‘Science is fun and it should be fun’
Cross-Canada tour encourages students to check out the sciences
A travelling exhibition of scientific wonder arrived in Cape Breton with a big-name guest thrown in for good measure.
Nobel Prize-winning physicist Art McDonald, a Sydney native who achieved world-wide scientific acclaim for his work on neutrino (tiny subatomic particles) oscillation, spent a couple of hours mingling with local high school students at Monday’s Power of Ideas exhibit at Cape Breton University.
“Science is fun and it should be fun,” said McDonald, who spent part of his time encouraging young female students to consider a so-called STEM (science, technology, engineering and mathematics) education.
While not all of the students bused to the university to take in the exhibit were aware they were in the presence of a scientific giant, there were some who did.
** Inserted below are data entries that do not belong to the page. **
theorem execKeyProg_keeps (sigOk : Bool) (masks : List Nat) (s : State) :
    ∃ nx, execKeyProg sigOk masks s = .next nx ∧ Keeps [.free, .regs, .mem, .ecc, .boot, .sec, .units] s nx := by
  refine ⟨_, rfl, ?_⟩
  try dsimp only
  repeat' (first
    | with_reducible exact Keeps.refl _ _
    | with_reducible assumption
    | with_reducible apply Eff.keeps_done
    | with_reducible apply Eff.keeps_fault
    | with_reducible apply Eff.keeps_wait
    | with_reducible apply Eff.keeps_hold
    | with_reducible apply Eff.keeps_ite
    | with_reducible apply Eff.keeps_ite_fst
    | ((with_reducible apply State.runSec_keeps); decide)
    | ((with_reducible apply Keeps.after (keyProg_keeps ..)); decide)
    | intro _
    | split)

theorem keyRevoke_keeps (masks : List Nat) (w : Nat) (s : State) : Keeps [.sec] s (keyRevoke masks w s).2 := by
  unfold keyRevoke
  try dsimp only
  repeat' (first
    | with_reducible exact Keeps.refl _ _
    | with_reducible assumption
    | with_reducible apply Keeps.ite
    | ((with_reducible apply Keeps.after (State.setFuses_keeps ..)); decide)
    | with_reducible apply Keeps.ite_snd
    | split)

theorem execKeyRevoke_keeps (sigOk : Bool) (masks : List Nat) (s : State) :
    ∃ nx, execKeyRevoke sigOk masks s = .next nx ∧ Keeps [.free, .regs, .mem, .ecc, .boot, .sec, .units] s nx := by
  refine ⟨_, rfl, ?_⟩
  try dsimp only
  repeat' (first
    | with_reducible exact Keeps.refl _ _
    | with_reducible assumption
    | with_reducible apply Eff.keeps_done
    | with_reducible apply Eff.keeps_fault
    | with_reducible apply Eff.keeps_wait
    | with_reducible apply Eff.keeps_hold
    | with_reducible apply Eff.keeps_ite
    | with_reducible apply Eff.keeps_ite_fst
    | ((with_reducible apply State.runSec_keeps); decide)
    | ((with_reducible apply Keeps.after (keyRevoke_keeps ..)); decide)
    | intro _
    | split)

theorem fwRevoke_keeps (masks : List Nat) (w : Nat) (s : State) : Keeps [.sec] s (fwRevoke masks w s).2 := by
  unfold fwRevoke
  try dsimp only
  repeat' (first
    | with_reducible exact Keeps.refl _ _
    | with_reducible assumption
    | with_reducible apply Keeps.ite
    | ((with_reducible apply Keeps.after (State.setFuses_keeps ..)); decide)
    | with_reducible apply Keeps.ite_snd
    | split)

theorem execFwRevoke_keeps (sigOk : Bool) (masks : List Nat) (s : State) :
    ∃ nx, execFwRevoke sigOk masks s = .next nx ∧ Keeps [.free, .regs, .mem, .ecc, .boot, .sec, .units] s nx := by
  refine ⟨_, rfl, ?_⟩
  try dsimp only
  repeat' (first
    | with_reducible exact Keeps.refl _ _
    | with_reducible assumption
    | with_reducible apply Eff.keeps_done
    | with_reducible apply Eff.keeps_fault
    | with_reducible apply Eff.keeps_wait
    | with_reducible apply Eff.keeps_hold
    | with_reducible apply Eff.keeps_ite
    | with_reducible apply Eff.keeps_ite_fst
    | ((with_reducible apply State.runSec_keeps); decide)
    | ((with_reducible apply Keeps.after (fwRevoke_keeps ..)); decide)
    | intro _
    | split)

theorem svnCommit_keeps (masks : List Nat) (_w : Nat) (s : State) : Keeps [.sec] s (svnCommit masks _w s).2 := by
  unfold svnCommit
  try dsimp only
  repeat' (first
    | with_reducible exact Keeps.refl _ _
    | with_reducible assumption
    | with_reducible apply Keeps.ite
    | ((with_reducible apply Keeps.after (State.setFuses_keeps ..)); decide)
    | with_reducible apply Keeps.ite_snd
    | split)

theorem execSvnCommit_keeps (masks : List Nat) (s : State) :
    ∃ nx, execSvnCommit masks s = .next nx ∧ Keeps [.free, .regs, .mem, .ecc, .boot, .sec, .units] s nx := by
  refine ⟨_, rfl, ?_⟩
  try dsimp only
  repeat' (first
    | with_reducible exact Keeps.refl _ _
    | with_reducible assumption
    | with_reducible apply Eff.keeps_done
    | with_reducible apply Eff.keeps_fault
    | with_reducible apply Eff.keeps_wait
    | with_reducible apply Eff.keeps_hold
    | with_reducible apply Eff.keeps_ite
    | with_reducible apply Eff.keeps_ite_fst
    | ((with_reducible apply State.runSec_keeps); decide)
    | ((with_reducible apply Keeps.after (svnCommit_keeps ..)); decide)
    | intro _
    | split)

theorem execDebugUnlock_keeps (sigOk : Bool) (s : State) :
    ∃ nx, execDebugUnlock sigOk s = .next nx ∧ Keeps [.free, .regs, .mem, .ecc, .boot, .sec, .units] s nx := by
  refine ⟨_, rfl, ?_⟩
  try dsimp only
  repeat' (first
    | with_reducible exact Keeps.refl _ _
    | with_reducible assumption
    | with_reducible apply Eff.keeps_done
    | with_reducible apply Eff.keeps_fault
    | with_reducible apply Eff.keeps_wait
    | with_reducible apply Eff.keeps_hold
    | with_reducible apply Eff.keeps_ite
    | with_reducible apply Eff.keeps_ite_fst
    | ((with_reducible apply State.runSec_keeps); decide)
    | ((with_reducible apply Keeps.after (State.withSec_keeps ..)); decide)
    | intro _
    | split)

theorem defectClear_keeps (w : Nat) (s : State) : Keeps [.boot] s (defectClear w s).2 := by
  unfold defectClear
  try dsimp only
  repeat' (first
    | with_reducible exact Keeps.refl _ _
    | with_reducible assumption
    | ((with_reducible apply Keeps.after (State.withBoot_keeps ..)); decide)
    | ((with_reducible apply Keeps.of_eq); assumption)
    | ((with_reducible apply Keeps.of_eq3); assumption)
    | split)

theorem execDefectClear_keeps (sigOk : Bool) (s : State) :
    ∃ nx, execDefectClear sigOk s = .next nx ∧ Keeps [.free, .regs, .mem, .ecc, .boot, .sec, .units] s nx := by
  refine ⟨_, rfl, ?_⟩
  try dsimp only
  repeat' (first
    | with_reducible exact Keeps.refl _ _
    | with_reducible assumption
    | with_reducible apply Eff.keeps_done
    | with_reducible apply Eff.keeps_fault
    | with_reducible apply Eff.keeps_wait
    | with_reducible apply Eff.keeps_hold
    | with_reducible apply Eff.keeps_ite
    | with_reducible apply Eff.keeps_ite_fst
    | ((with_reducible apply State.runSec_keeps); decide)
    | ((with_reducible apply Keeps.after (defectClear_keeps ..)); decide)
    | intro _
    | split)

theorem identRead_keeps (w : Nat) (s : State) : Keeps [.free, .regs, .mem, .ecc, .boot, .units] s (identRead w s).2 := by
  unfold identRead
  try dsimp only
  repeat' (first
    | with_reducible exact Keeps.refl _ _
    | with_reducible assumption
    | ((with_reducible apply Keeps.after (State.writeMem_keeps ..)); decide)
    | split)

theorem execIdentRead_keeps (s : State) :
    ∃ nx, execIdentRead s = .next nx ∧ Keeps [.free, .regs, .mem, .ecc, .boot, .sec, .units] s nx := by
  refine ⟨_, rfl, ?_⟩
  try dsimp only
  repeat' (first
    | with_reducible exact Keeps.refl _ _
    | with_reducible assumption
    | with_reducible apply Eff.keeps_done
    | with_reducible apply Eff.keeps_fault
    | with_reducible apply Eff.keeps_wait
    | with_reducible apply Eff.keeps_hold
    | with_reducible apply Eff.keeps_ite
    | with_reducible apply Eff.keeps_ite_fst
    | ((with_reducible apply State.runSec_keeps); decide)
    | ((with_reducible apply Keeps.after (identRead_keeps ..)); decide)
    | intro _
    | split)

theorem attest_keeps (w : Nat) (s : State) : Keeps [.free, .regs, .mem, .ecc, .vio, .out, .host, .boot, .test, .units] s (attest w s).2 := by
  unfold attest
  try dsimp only
  repeat' (first
    | with_reducible exact Keeps.refl _ _
    | with_reducible assumption
    | with_reducible apply Keeps.ite
    | ((with_reducible apply Keeps.after (State.readMem_keeps ..)); decide)
    | ((with_reducible apply Keeps.after (State.writeMem_keeps ..)); decide)
    | with_reducible apply Keeps.ite_snd
    | split)

theorem execAttest_keeps (s : State) :
    ∃ nx, execAttest s = .next nx ∧ Keeps [.free, .regs, .mem, .ecc, .vio, .out, .host, .boot, .sec, .test, .units] s nx := by
  refine ⟨_, rfl, ?_⟩
  try dsimp only
  repeat' (first
    | with_reducible exact Keeps.refl _ _
    | with_reducible assumption
    | with_reducible apply Eff.keeps_done
    | with_reducible apply Eff.keeps_fault
    | with_reducible apply Eff.keeps_wait
    | with_reducible apply Eff.keeps_hold
    | with_reducible apply Eff.keeps_ite
    | with_reducible apply Eff.keeps_ite_fst
    | ((with_reducible apply State.runSec_keeps); decide)
    | ((with_reducible apply Keeps.after (attest_keeps ..)); decide)
    | intro _
    | split)

theorem State.scrapErase_keeps (s : State) : Keeps [.boot, .sec] s (State.scrapErase s) := by
  unfold State.scrapErase
  try dsimp only
  repeat' (first
    | with_reducible exact Keeps.refl _ _
    | with_reducible assumption
    | ((with_reducible apply Keeps.after (State.eraseSectors_keeps ..)); decide)
    | ((with_reducible apply Keeps.after (State.setFuses_keeps ..)); decide)
    | split)

theorem execLifecycleWarmReset_keeps (o : StartObs) (s : State) :
    ∃ nx, execLifecycleWarmReset o s = .next nx ∧ Keeps [.free, .regs, .mem, .ecc, .vio, .out, .host, .boot, .gov, .sec, .test, .cores, .sched, .units] s nx := by
  refine ⟨_, rfl, ?_⟩
  try dsimp only
  repeat' (first
    | with_reducible exact Keeps.refl _ _
    | with_reducible assumption
    | with_reducible apply Keeps.ite
    | ((with_reducible apply Keeps.after (State.warmReset_keeps ..)); decide)
    | ((with_reducible apply Keeps.after (State.scrapErase_keeps ..)); decide)
    | split)

end Sys2Proof.Machine
end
Joshua Cameron, a Grade 12 at the Breton Education Centre in New Waterford, made it a point to meet McDonald and to shake his hand.
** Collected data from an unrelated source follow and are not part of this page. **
-- ==== Sys2Proof/Tests/Slice0.lean ====
section
/-! SUPPORT. Tests of the model: words of the core's encoding tables, ill-formed commands that the check refuses, small examples of
the spec, and for each statement with hypotheses states and operands that meet them. -/

namespace Sys2Proof.Tests

set_option maxRecDepth 100000
set_option Elab.async false

open Sys2Proof.Machine Sys2Proof.Claims

/-! ### Small states -/

/-- A structure image with one JOB region over the whole core store, one page region, one siding and the coordinates (0, 0, 0). -/
def image0 : StructImage :=
  { imageGen := 1, slot := 0, sigOffset := 4096, khz := [], coreMap := [], coreRegions := [⟨1, 64, 0⟩], regions := [],
    sidings := [⟨0, 1024, 1024⟩], hashKey := 0, regulators := [], classMap := 0,
    fabric := ⟨0, 1, 2, 1, 1, 0, 0, 0, 1, [], [], 1, []⟩, media := [], ownership := [],
    timetable := ⟨1, 100, [], [⟨1000, 0, true⟩], []⟩, power := {} }

/-- A tile program whose exchange region is the first MiB of the map store, with a buffer for both ways and an input behind it. -/
def prog0 : Program :=
  { mode := 0, relocatable := false, coresUsed := 1, listCount := 0, exch := 0, listOff := 0, commonLen := 0, commonLoad := 0,
    nestPcs := [], bufs := [⟨msBase, 0x100000, bufExch⟩, ⟨msBase + 0x100000, 0x100000, bufInout⟩, ⟨msBase + 0x200000, 0x100000, bufIn⟩] }

/-- A job that runs. -/
def job0 : Job := { jobId := 1, state := .running, tilesStarted := true, tag := 1, prog := some prog0 }

/-- A state whose core 0 runs the job `job0` with a context 0, every part of the module being ready. -/
def coreState (c : Ctx) (k : Core) : State :=
  let s : State := { regs := [(Reg.CORE_STATUS 0, wput (regReset (Reg.CORE_STATUS 0)) 62 60 3)], boot := { image := some image0 },
                     sched := { run := some job0 }, cores := [(0, { k with ctxs := [(0, { c with active := true })] })] }
  s.setReg Reg.BUP_READY 0x1fff

/-- Core 0, context 0. -/
def site0 : Site := ⟨0, 0⟩

/-- Scalar registers 2 to 10: element and scale words of three operands; a slot in the exchange region with K_DECL 32. -/
def words0 : List (Nat × Word) := [(2, 0x1000), (4, 0x2000), (6, 0x3000), (8, 0xc000000000), (9, 32), (10, 64)]

/-- Core 0 with those registers. -/
def core0 : State := coreState { s := words0 } {}

/-- A record from its fields: byte place and value. -/
def record (l : List (Nat × Nat)) : Nat := l.foldl (fun n p => n + p.2 * 256 ^ p.1) 0

/-! ### Hypotheses that are met: the core's instructions -/

theorem test_issues : core0.issues site0 {} (plainFlight site0 {}) = true := by decide

/-- A semaphore that is waited for and one that is signalled. -/
theorem test_issues_wait : (core0.setSem 0 63 1).issues site0 ⟨63, 63, true⟩ (plainFlight site0 ⟨63, 63, true⟩) = true := by decide

/-- Context 0 of the core has ended once it is inactive; another is still active. -/
def endedCtxs (s : State) : Bool :=
  (((s.issued site0 {}).setCtx site0 { (s.issued site0 {}).ctx site0 with active := false, laneGroup := 0 }).core 0).ctxs.all
    (fun p => !p.2.active && p.2.held.isEmpty && p.2.post.isNone && p.2.merge.isNone)

theorem test_end_clauses : (core0.issued site0 {}).coreRuns 0 = true ∧ endedCtxs core0 = true
    ∧ endedCtxs (core0.setCtx ⟨0, 1⟩ { active := true }) = false := by decide

theorem test_sem_clauses : SemOps.ok ⟨63, 65535⟩ = true ∧ (core0.issued site0 {}).sem 0 63 + 65535 ≤ 65535
    ∧ 65535 < ((core0.setSem 0 63 1).issued site0 {}).sem 0 63 + 65535 := by decide

theorem test_branch_fields : (∀ cond < 3, BranchOps.ok cond ⟨3, 63, 0xffffff⟩ = true) ∧ BranchOps.ok 3 ⟨3, 63, 0⟩ = true := by decide

theorem test_vop_fields : (∀ f < 16, VopOps.ok f { fmt := 10 } = true) ∧ VopOps.ok 3 { rnd := 5, vc := 30 } = true
    ∧ isMX 3 = true ∧ VopOps.ok 6 { fmt := 3 } = true ∧ isMX 10 = false ∧ VopOps.ok 0 { rnd := 5, vc := 31 } = true := by decide

set_option exponentiation.threshold 1000 in
theorem test_lacc_fields : LaccOps.ok 0 { lidx := 511 } = true ∧ LaccOps.ok 1 { lidx := 384, spread := 1 } = true
    ∧ LaccOps.ok 2 { fmtOut := 10 } = true ∧ LaccOps.ok 3 { divReg := 10 } = true
    ∧ (laccAdd { fmtOut := 10 } {} [0, 127] {}).1 = .ok ∧ (laccAdd {} {} [0] { long := [(0, { count := 2 ^ 42 })] }).1 = .window
    ∧ wget ((core0.issued site0 {}).ctx site0 |>.sreg 10) 32 0 ≤ 2 ^ 32 := by decide

theorem test_ld_st : MemOps.ok ⟨31, 2, 0, 2⟩ = true ∧ awFlat (((core0.issued site0 {}).ctx site0).sreg 2) 64 = .ok
    ∧ ((core0.issued site0 {}).reachAll 0 [laneSpan ((core0.issued site0 {}).lanes site0 0) 0x1000 4]).1 = .ok := by decide

theorem test_sfn_fields : (∀ f < 14, SfnOps.ok f { compat := 0 } = true) ∧ SfnOps.ok 0x10 { vb := 31 } = true
    ∧ SfnOps.ok 0x11 { vb := 1, rnd := 4 } = true ∧ SfnOps.ok 0x12 {} = true ∧ SfnOps.ok 0x13 {} = true ∧ SfnOps.ok 0x14 {} = true := by
  decide

/-- Images of an empty accumulator in SUM mode, in PRODUCT mode, of one with a full count, and of none that is good. -/
def imageAt (n : Nat) : State := core0.putNum (csAddr 0 0x1000) 48 n

set_option exponentiation.threshold 1000 in
theorem test_long_images : SfnOps.ok 0x18 { lidx := 511, addrReg := 2 } = true ∧ SfnOps.ok 0x19 { lidx := 511, addrReg := 2 } = true
    ∧ awFlat (((core0.issued site0 {}).ctx site0).sreg 2) 64 = .ok ∧ ((core0.issued site0 {}).reachAll 0 [(0x1000, 48)]).1 = .ok
    ∧ LongAcc.ofImage (((imageAt (2 ^ 200 * 2 ^ 183)).issued site0 {}).num (csAddr 0 0x1000) 48) = none
    ∧ LongAcc.ofImage (((imageAt 0).issued site0 {}).num (csAddr 0 0x1000) 48) = some {}
    ∧ LongAcc.ofImage (((imageAt (2 ^ 200 * 2 ^ 120)).issued site0 {}).num (csAddr 0 0x1000) 48) = some { product := true }
    ∧ LongAcc.ofImage (((imageAt (2 ^ 200 * 2 ^ 170)).issued site0 {}).num (csAddr 0 0x1000) 48) = some { count := 2 ^ 42 }
    ∧ longLimit false = 2 ^ 42 := by decide

theorem test_rng_fields : (∀ op < 4, RngOps.ok op { nameReg := 8, vd := 31 } = true) ∧ RngOps.ok 4 { nameReg := 8, vd := 30 } = true
    ∧ ((core0.issued site0 {}).streamName site0 8).isSome = true := by decide

/-- Word indices at both ends of what a draw may take. -/
theorem test_rng_first : ∀ w ∈ ([65534, 65535, 65536] : List Nat),
    ((coreState { s := [(3, BitVec.ofNat 64 w)] } {}).issued site0 {} |>.ctx site0).sreg 3 = BitVec.ofNat 64 w := by decide

/-! ### Matrix instructions and the exchange -/

/-- One BF16 product into entry (0, 0), anchors from the slot of registers 8 and 9. -/
def mma0 : MmaOps := { fmtA := 1, fmtB := 1, anchorMode := 0, clear := 1, aReg := 2, bReg := 4, xslotReg := 8 }

/-- The slot in the exchange region with PARTS parts of which some have posted a K of 32 in all, and some have merged. -/
def slotState (parts posted merged : Nat) (c : Ctx) (k : Core) : State :=
  (((coreState { c with s := words0 } k).putNum msBase 2 parts).putNum (msBase + 2) 2 posted).putNum (msBase + 4) 2 merged
    |>.putNum (msBase + 16) 8 32 |>.putNum (msBase + 24) 8 32

/-- An instruction that waits, with the registers of `words0`. -/
def heldAt (op : HeldOp) (on : HeldFor) : HeldInsn := ⟨op, on, 0, [0], words0, []⟩

/-- A slot state whose context waits at that slot. -/
def heldSlot (op : HeldOp) (parts posted merged : Nat) : State := slotState parts posted merged { held := [heldAt op (.slot msBase)] } {}

def mmaFixed : MmaOps := { fmtA := 1, fmtB := 1, anchorMode := 1, accC := 1, aReg := 2, bReg := 4, cReg := 6, anchor := 320 }

/-- Does an MMA at `s`, read through `x`, find entries? -/
def mmaGives (x s : State) (o : MmaOps) : Bool := (mmaEntries (x.slotRead 0 (s.slotOf site0 o.xslotReg)).2 s site0 o).isSome

theorem test_mma_fixed : mmaFixed.ok = true ∧ core0.issues site0 {} (core0.mmaFlight site0 {} mmaFixed) = true
    ∧ MmaReady (core0.issued site0 {}) site0 mmaFixed
    ∧ (core0.issued site0 {}).postsMissing 1 none = false ∧ (core0.issued site0 {}).postsWrong 1 none = false
    ∧ mmaGives (core0.issued site0 {}) (core0.issued site0 {}) mmaFixed = true := by
  unfold MmaReady
  decide

/-- An entry near its limit, from which an MMA faults. -/
def mmaFull : State := slotState 2 2 0 {} { wide := [(0, { count := 2 ^ 31 })] }

theorem test_mma_slot : mma0.ok = true ∧ (slotState 2 2 0 {} {}).issues site0 {} ((slotState 2 2 0 {} {}).mmaFlight site0 {} mma0) = true
    ∧ MmaReady ((slotState 2 2 0 {} {}).issued site0 {}) site0 mma0
    ∧ ((slotState 2 2 0 {} {}).issued site0 {}).slotOf site0 8 = some msBase
    ∧ ((slotState 2 2 0 {} {}).issued site0 {}).postsMissing 0 (some msBase) = false
    ∧ ((slotState 2 2 0 {} {}).issued site0 {}).postsWrong 0 (some msBase) = false
    ∧ mmaGives ((slotState 2 2 0 {} {}).issued site0 {}) ((slotState 2 2 0 {} {}).issued site0 {}) mma0 = true
    ∧ mmaGives (mmaFull.issued site0 {}) (mmaFull.issued site0 {}) { mma0 with clear := 0, anchorMode := 2 } = false
    ∧ ((slotState 2 1 0 {} {}).issued site0 {}).postsMissing 0 (some msBase) = true
    ∧ (((slotState 2 2 0 {} {}).putNum (msBase + 24) 8 33).issued site0 {}).postsWrong 0 (some msBase) = true := by
  unfold MmaReady
  decide

theorem test_mma_wait : ((heldSlot .mma 2 2 0).ctx site0).heldOp .mma = some (heldAt .mma (.slot msBase)) ∧ (heldSlot .mma 2 2 0).coreRuns 0 = true
    ∧ MmaReady (woken (heldSlot .mma 2 2 0) site0 (heldAt .mma (.slot msBase))) site0 mma0
    ∧ (woken (heldSlot .mma 2 2 0) site0 (heldAt .mma (.slot msBase))).postsMissing 0 (some msBase) = false
    ∧ (woken (heldSlot .mma 2 2 0) site0 (heldAt .mma (.slot msBase))).postsWrong 0 (some msBase) = false
    ∧ mmaGives (woken (heldSlot .mma 2 2 0) site0 (heldAt .mma (.slot msBase))) (woken (heldSlot .mma 2 2 0) site0 (heldAt .mma (.slot msBase))) mma0
        = true := by
  unfold MmaReady
  decide

/-- Drain of entry (0, 0) to FP32 at the address of register 6, waiting for its owner's merges. -/
def drain0 : DrainOps := { fmtOut := 0, ownerWait := 1, outReg := 6, xslotReg := 8 }
def drainStoch : DrainOps := { fmtOut := 0, rnd := 5, outReg := 6, rngReg := 2 }

theorem test_drain : drain0.ok = true ∧ (slotState 2 2 1 {} {}).issues site0 {} ((slotState 2 2 1 {} {}).drainFlight site0 {} drain0) = true
    ∧ DrainReady ((slotState 2 2 1 {} {}).issued site0 {}) site0 drain0
    ∧ ((slotState 2 2 1 {} {}).issued site0 {}).drainSlot site0 drain0 = some msBase
    ∧ ((slotState 2 2 1 {} {}).issued site0 {}).mergesMissing msBase = false
    ∧ DrainReady ((slotState 2 2 0 {} {}).issued site0 {}) site0 drain0
    ∧ ((slotState 2 2 0 {} {}).issued site0 {}).mergesMissing msBase = true
    ∧ ((heldSlot .drain 2 2 1).ctx site0).heldOp .drain = some (heldAt .drain (.slot msBase)) ∧ (heldSlot .drain 2 2 1).coreRuns 0 = true
    ∧ DrainReady (woken (heldSlot .drain 2 2 1) site0 (heldAt .drain (.slot msBase))) site0 drain0
    ∧ drainStoch.ok = true ∧ DrainReady (core0.issued site0 {}) site0 drainStoch := by
  unfold DrainReady
  decide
“I’m planning to go into medicine, to be a doctor, but I really wanted to meet him (McDonald) — I guess I am interested in better understanding the universe and the world we live in,” said the New Waterford teen.
The cross-Canada tour, selected by the Department of Canadian Heritage as a Canada 150 Signature initiative, is a presentation of the Perimeter Institute for Theoretical Physics and has been on the go since January. By the time the tour wraps up it will have visited more than 60 communities across the country.
The Power of Ideas exhibition features a number of interactive displays that introduce people to various aspects of science through practical and entertaining methods, including a ‘Spaghettification’ mirror that distorts the image of the person gazing into the looking glass.
The exhibit’s next stop is New Glasgow, where it will be displayed on Friday at the public library. The tour then moves on to Dr. John Hugh Gillis High School in Antigonish, Oct. 2-3, St. Mary’s Bay Academy in Weymouth, Oct. 5-6, and the Discovery Centre in Halifax, Oct. 11-15.